Dr. Alan Shepard, provost and vice-president academic, will collaborate with the dean of graduate studies to decide on the criteria for the recipients.

But the university has not worked out the details yet. But, according to Levy, the decisions surrounding the recipient criteria will have to be made by January or February 2011.

“You’re going to have to recruit students and they’re going to have to know,” said Levy. “You can’t recruit students in September.”

Dalton McGuinty announced the new scholarship while on a visit to China. The scholarship will fund a total of 75 international PhD students across Ontario. Ontario’s 17 universities will receive at least two spots, with 15 of them going to the University of Toronto.

But opposition parties are upset about the decision. Tim Hudak, PC leader and opposing candidate in the upcoming election, told the Toronto Sun he would shift the spending to domestic students.

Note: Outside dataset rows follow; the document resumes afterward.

@[simp] theorem State.setV2_err (s : State) (d : Reg) (v : V2) : (s.setV2 d v).err = s.err := rfl
@[simp] theorem State.setV2_ovr (s : State) (d : Reg) (v : V2) : (s.setV2 d v).ovr = s.ovr := rfl
@[simp] theorem State.setV2_cause (s : State) (d : Reg) (v : V2) : (s.setV2 d v).cause = s.cause := rfl
@[simp] theorem State.setV2_errcmd (s : State) (d : Reg) (v : V2) : (s.setV2 d v).errcmd = s.errcmd := rfl
@[simp] theorem State.setV2_rngSeed (s : State) (d : Reg) (v : V2) : (s.setV2 d v).rngSeed = s.rngSeed := rfl
@[simp] theorem State.setV2_camPX (s : State) (d : Reg) (v : V2) : (s.setV2 d v).camPX = s.camPX := rfl
@[simp] theorem State.setV2_camPY (s : State) (d : Reg) (v : V2) : (s.setV2 d v).camPY = s.camPY := rfl
@[simp] theorem State.setV2_camPZ (s : State) (d : Reg) (v : V2) : (s.setV2 d v).camPZ = s.camPZ := rfl
@[simp] theorem State.setV2_camTX (s : State) (d : Reg) (v : V2) : (s.setV2 d v).camTX = s.camTX := rfl
@[simp] theorem State.setV2_camTY (s : State) (d : Reg) (v : V2) : (s.setV2 d v).camTY = s.camTY := rfl
@[simp] theorem State.setV2_camTZ (s : State) (d : Reg) (v : V2) : (s.setV2 d v).camTZ = s.camTZ := rfl
@[simp] theorem State.setV2_camFov (s : State) (d : Reg) (v : V2) : (s.setV2 d v).camFov = s.camFov := rfl
@[simp] theorem State.setV2_camNear (s : State) (d : Reg) (v : V2) : (s.setV2 d v).camNear = s.camNear := rfl
@[simp] theorem State.setV2_camFar (s : State) (d : Reg) (v : V2) : (s.setV2 d v).camFar = s.camFar := rfl
@[simp] theorem State.setV2_screenW (s : State) (d : Reg) (v : V2) : (s.setV2 d v).screenW = s.screenW := rfl
@[simp] theorem State.setV2_screenH (s : State) (d : Reg) (v : V2) : (s.setV2 d v).screenH = s.screenH := rfl
@[simp] theorem State.setV2_cfg (s : State) (d : Reg) (v : V2) : (s.setV2 d v).cfg = s.cfg := rfl
@[simp] theorem State.setV2_host (s : State) (d : Reg) (v : V2) : (s.setV2 d v).host = s.host := rfl
@[simp] theorem State.setV2_resp (s : State) (d : Reg) (v : V2) : (s.setV2 d v).resp = s.resp := rfl

@[simp] theorem State.setV3_err (s : State) (d : Reg) (v : V3) : (s.setV3 d v).err = s.err := rfl
@[simp] theorem State.setV3_ovr (s : State) (d : Reg) (v : V3) : (s.setV3 d v).ovr = s.ovr := rfl
@[simp] theorem State.setV3_cause (s : State) (d : Reg) (v : V3) : (s.setV3 d v).cause = s.cause := rfl
@[simp] theorem State.setV3_errcmd (s : State) (d : Reg) (v : V3) : (s.setV3 d v).errcmd = s.errcmd := rfl
@[simp] theorem State.setV3_rngSeed (s : State) (d : Reg) (v : V3) : (s.setV3 d v).rngSeed = s.rngSeed := rfl
@[simp] theorem State.setV3_camPX (s : State) (d : Reg) (v : V3) : (s.setV3 d v).camPX = s.camPX := rfl
@[simp] theorem State.setV3_camPY (s : State) (d : Reg) (v : V3) : (s.setV3 d v).camPY = s.camPY := rfl
@[simp] theorem State.setV3_camPZ (s : State) (d : Reg) (v : V3) : (s.setV3 d v).camPZ = s.camPZ := rfl
@[simp] theorem State.setV3_camTX (s : State) (d : Reg) (v : V3) : (s.setV3 d v).camTX = s.camTX := rfl
@[simp] theorem State.setV3_camTY (s : State) (d : Reg) (v : V3) : (s.setV3 d v).camTY = s.camTY := rfl
@[simp] theorem State.setV3_camTZ (s : State) (d : Reg) (v : V3) : (s.setV3 d v).camTZ = s.camTZ := rfl
@[simp] theorem State.setV3_camFov (s : State) (d : Reg) (v : V3) : (s.setV3 d v).camFov = s.camFov := rfl
@[simp] theorem State.setV3_camNear (s : State) (d : Reg) (v : V3) : (s.setV3 d v).camNear = s.camNear := rfl
@[simp] theorem State.setV3_camFar (s : State) (d : Reg) (v : V3) : (s.setV3 d v).camFar = s.camFar := rfl
@[simp] theorem State.setV3_screenW (s : State) (d : Reg) (v : V3) : (s.setV3 d v).screenW = s.screenW := rfl
@[simp] theorem State.setV3_screenH (s : State) (d : Reg) (v : V3) : (s.setV3 d v).screenH = s.screenH := rfl
@[simp] theorem State.setV3_cfg (s : State) (d : Reg) (v : V3) : (s.setV3 d v).cfg = s.cfg := rfl
@[simp] theorem State.setV3_host (s : State) (d : Reg) (v : V3) : (s.setV3 d v).host = s.host := rfl
@[simp] theorem State.setV3_resp (s : State) (d : Reg) (v : V3) : (s.setV3 d v).resp = s.resp := rfl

“Hopefully they’ll want to stay here, if not they’ll go back to their own country and become great ambassadors,” said Tyler Charlebois, spokesperson for John Milloy, Minister of Training, Colleges and Universities.

Both McGuinty’s office and Ning say international students bring an economic benefit to the province because they rent apartments and buy things. Ryerson currently has 1300 international students, 230 of whom are graduate students in either Masters or PhD programs.

The fund is provided through collaboration between the Ontario government and universities. The government will contribute $20 million, while universities will provide $10 million.

The premier’s announcement is part of the Open Ontario Plan, a suite of government policies aimed at improving Ontario’s economy. Ontario hosted a total of 38,000 international students in 2009-2010.

The government hopes to achieve an increase of 50 per cent in international enrollment over the next five years.